On August 1st, 2019, Apache Solr officially released a vulnerability. The DataImportHandler, an optional but popular module to pull in data from databases and other sources, has a feature in which the whole DIH configuration can come from a request's "dataConfig" parameter. The debug mode of the DIH admin screen uses this to allow convenient debugging / development of a DIH config. Since a DIH config can contain scripts, this parameter is a security risk. Starting with version 8.2.0 of Solr, use of this parameter requires setting the Java System property "enable.dih.dataConfigParam" to true.

I made an emergency for this vulnerability. The constructed PoC is not so good, because it needs a database driver to connect the database and there is no echo. So it is difficult to use. Later, new PoCs were gradually constructed. After several versions of PoC upgrades, these problem were all fixed. I have recorded the PoC upgrade process and some of the problems I have encountered. At last, I'd like to thank @Badcode and @fnmsd for their help.

### Environment

The Solr-related environment involved in the analysis is as follows:

• Solr-7.7.2
• JDK 1.8.0_181

At first, I didn't go through the related information of Solr carefully. I just flipped through the document and made recurrence. At that time, I thought that the data should be able to be echoed. So I started debugging and tried to construct the echo, but it didn't work. Later, I saw the new PoC. I felt that I had not really understood the principle of this vulnerability and went to blind debugging. So I went back and looked at those documentation. Here are some concepts related to the vulnerability.

##### Mechanism

1.Solr is encapsulated on the basis of the Lucene toolkit and provides external indexing functions in the form of web services.

2.When the business system needs to create indexes and search by indexes, it can send http request and parse returned data.

(1) Construction of index data
According to the configuration file, extract some data for searching (packaged into various Fields), repackage each field into document, and analyze the document (separating every fields) to get some index directories. The document itself will also be written to a information database.

(2) Query of index data
Parse query condition (Termquery) according to the key word, use the tool (indexSearcher) to obtain the document id from index library, and then use this id to obtain document information from the database.

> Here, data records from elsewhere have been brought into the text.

-- ==== Sys2Proof/Word.lean ====
section
/-! DEFINITION. The plain word types of the BM4030 and the rounding of R85. -/

namespace Sys2Proof

/-- A BAR0 register: 32 bits (R6). -/
abbrev Word := BitVec 32

/-- One byte of host memory, of the Cellar or of the NV store (R12). -/
abbrev Byte := BitVec 8

/-- A finite table from keys to values in one canonical form: keys strictly rising, and no entry equal to
what an unlisted key reads as. The operations are in `Sys2Proof/Machine/Tab.lean`. -/
abbrev Tab (α : Type) := List (Nat × α)

/-- A map over the pixels of an array: a value for every pixel not listed, and the listed exceptions. -/
structure PixMap (α : Type) where
  dflt : α
  ovr : Tab α
  deriving DecidableEq, Repr

/-- A plane of stage values: rows from top to bottom, each from left to right. -/
abbrev Plane := Array (Array Int)

end Sys2Proof
end

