-- ==== Sys2Proof/Machine/Math.lean ====
section
/-! DEFINITION. Number formats: rounding (R85), clamping and wrapping, the median (R447), little-endian fields (R12),
and the fixed-point exponential that the tables of R120 and R125 need. -/

namespace Sys2Proof.Machine

open Sys2Proof

/-- `rnd(a / b)` for `b > 0`: the nearest integer, ties towards +∞ (R85). -/
def rndDiv (a : Int) (b : Nat) : Int := (2 * a + b) / (2 * (b : Int))

/-- `v` clamped to lo..hi. -/
def clampI (lo hi v : Int) : Int := if v < lo then lo else if hi < v then hi else v

/-- `v` clamped to the naturals up to `hi`. -/
def clampN (hi : Nat) (v : Int) : Nat := (clampI 0 hi v).toNat

/-- The low `w` bits of an integer as a natural number (two's complement). -/
def wrapN (w : Nat) (v : Int) : Nat := (v % (2 ^ w : Int)).toNat

/-- The signed value of the low `w` bits of a natural number. -/
def sgn (w : Nat) (v : Nat) : Int :=
  let u := v % 2 ^ w
  if u < 2 ^ (w - 1) then (u : Int) else (u : Int) - (2 ^ w : Int)

/-- Ticks from `a` on to `b` in 64-bit device time (R57), which a step of R58 may have carried through zero. -/
def tickSpan (a b : Nat) : Nat := (b + 2 ^ 64 - a % 2 ^ 64) % 2 ^ 64

/-- Is tick `a` at or before tick `b`? Ticks lie within half the range of each other. -/
def tickLe (a b : Nat) : Bool := tickSpan a b < 2 ^ 63

/-- `a − b` in ticks. -/
def tickDiff (a b : Nat) : Int := sgn 64 (tickSpan b a)

/-- The tick `d` after `t`. -/
def tickAdd (t : Nat) (d : Int) : Nat := wrapN 64 ((t : Int) + d)

/-- `⌈a / b⌉`. -/
def ceilDiv (a b : Nat) : Nat := (a + b - 1) / b

/-- Integer square root, rounded down. -/
def isqrtGo : Nat → Nat → Nat → Nat
  | 0, _, x => x
  | fuel + 1, n, x =>
    let y := (x + n / x) / 2
    if y < x then isqrtGo fuel n y else x

def isqrt (n : Nat) : Nat := if n = 0 then 0 else isqrtGo (n.log2 + 5) n (2 ^ (n.log2 / 2 + 1))

/-- A value put into a sorted list. -/
def insertI (v : Int) : List Int → List Int
  | [] => [v]
  | x :: t => if v ≤ x then v :: x :: t else x :: insertI v t

def sortI (l : List Int) : List Int := l.foldr insertI []

/-- The median of R447; 0 of no values. -/
def median (l : List Int) : Int :=
  let s := sortI l
  let n := s.length
  if n = 0 then 0
  else if n % 2 = 1 then s.getD (n / 2) 0
  else rndDiv (s.getD (n / 2 - 1) 0 + s.getD (n / 2) 0) 2

/-- The sum of a list. -/
def sumI (l : List Int) : Int := l.foldl (· + ·) 0
def sumN (l : List Nat) : Nat := l.foldl (· + ·) 0
def maxN (l : List Nat) : Nat := l.foldl max 0

/-- A natural number as `n` little-endian bytes (R12). -/
def leBytes : Nat → Nat → List Byte
  | 0, _ => []
  | n + 1, v => BitVec.ofNat 8 v :: leBytes n (v / 256)

/-- Little-endian bytes as a natural number (R12). -/
def ofLe : List Byte → Nat
  | [] => 0
  | b :: t => b.toNat + 256 * ofLe t

/-- `n` bytes of a byte list from offset `o`, as a little-endian number; bytes beyond the end read 0. -/
def fieldLe (b : List Byte) (o n : Nat) : Nat := ofLe ((b.drop o).take n)

/-- A byte list cut or padded with zeros to `n` bytes. -/
def padTo (n : Nat) (b : List Byte) : List Byte := (b ++ List.replicate (n - b.length) 0).take n

/-- Text as bytes. -/
def textBytes (t : String) : List Byte := t.toList.map fun c => BitVec.ofNat 8 c.toNat

/-- Bit `i` of a natural number. -/
def bitN (v i : Nat) : Bool := v.testBit i

def b2n (b : Bool) : Nat := if b then 1 else 0

/-- Fraction bits of the fixed-point exponential. -/
def expBits : Nat := 160

/-- Terms of the series of exp(-x), `x` in units of 2^-expBits below 1, alternating, added from the last. -/
def expSeries (x : Nat) : Nat → Nat → Nat
  | 0, _ => 2 ^ expBits
  | fuel + 1, k => 2 ^ expBits - x * expSeries x fuel (k + 1) / 2 ^ expBits / k

/-- Squaring `n` times in the same units. -/
def sqN : Nat → Nat → Nat
  | 0, v => v
  | n + 1, v => sqN n (v * v / 2 ^ expBits)

/-- exp(-a/b) in units of 2^-expBits, exact to far below the precision that any rule asks for. DESIGN CHOICE (log 30):
the tables of the rules are rounded real values, computed here by a series on integers. -/
def expNeg (a b : Nat) : Nat :=
  let h := (a / b).log2 + 2
  let x := a * 2 ^ expBits / (b * 2 ^ h)
  if 128 * b ≤ a then 0 else sqN h (expSeries x 60 1)

end Sys2Proof.Machine
end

##### Solr DataImportHandler

Solr DataImportHandler can import data into the index library in batches. According to the description in Solr Document, DataImportHandler has The following functions:

• Read data residing in relational databases
• Build Solr documents by aggregating data from multiple columns and tables according to configuration
• Update Solr with such documents
• Provide ability to do full imports according to configuration
• Detect inserts/update deltas (changes) and do delta imports (we assume a last-modified timestamp column for this to work)
• Schedule full imports and delta imports
• Read and Index data from xml/(http/file) based on configuration
• Make it possible to plugin any kind of datasource (ftp,scp etc) and any other format of user choice (JSON,csv etc)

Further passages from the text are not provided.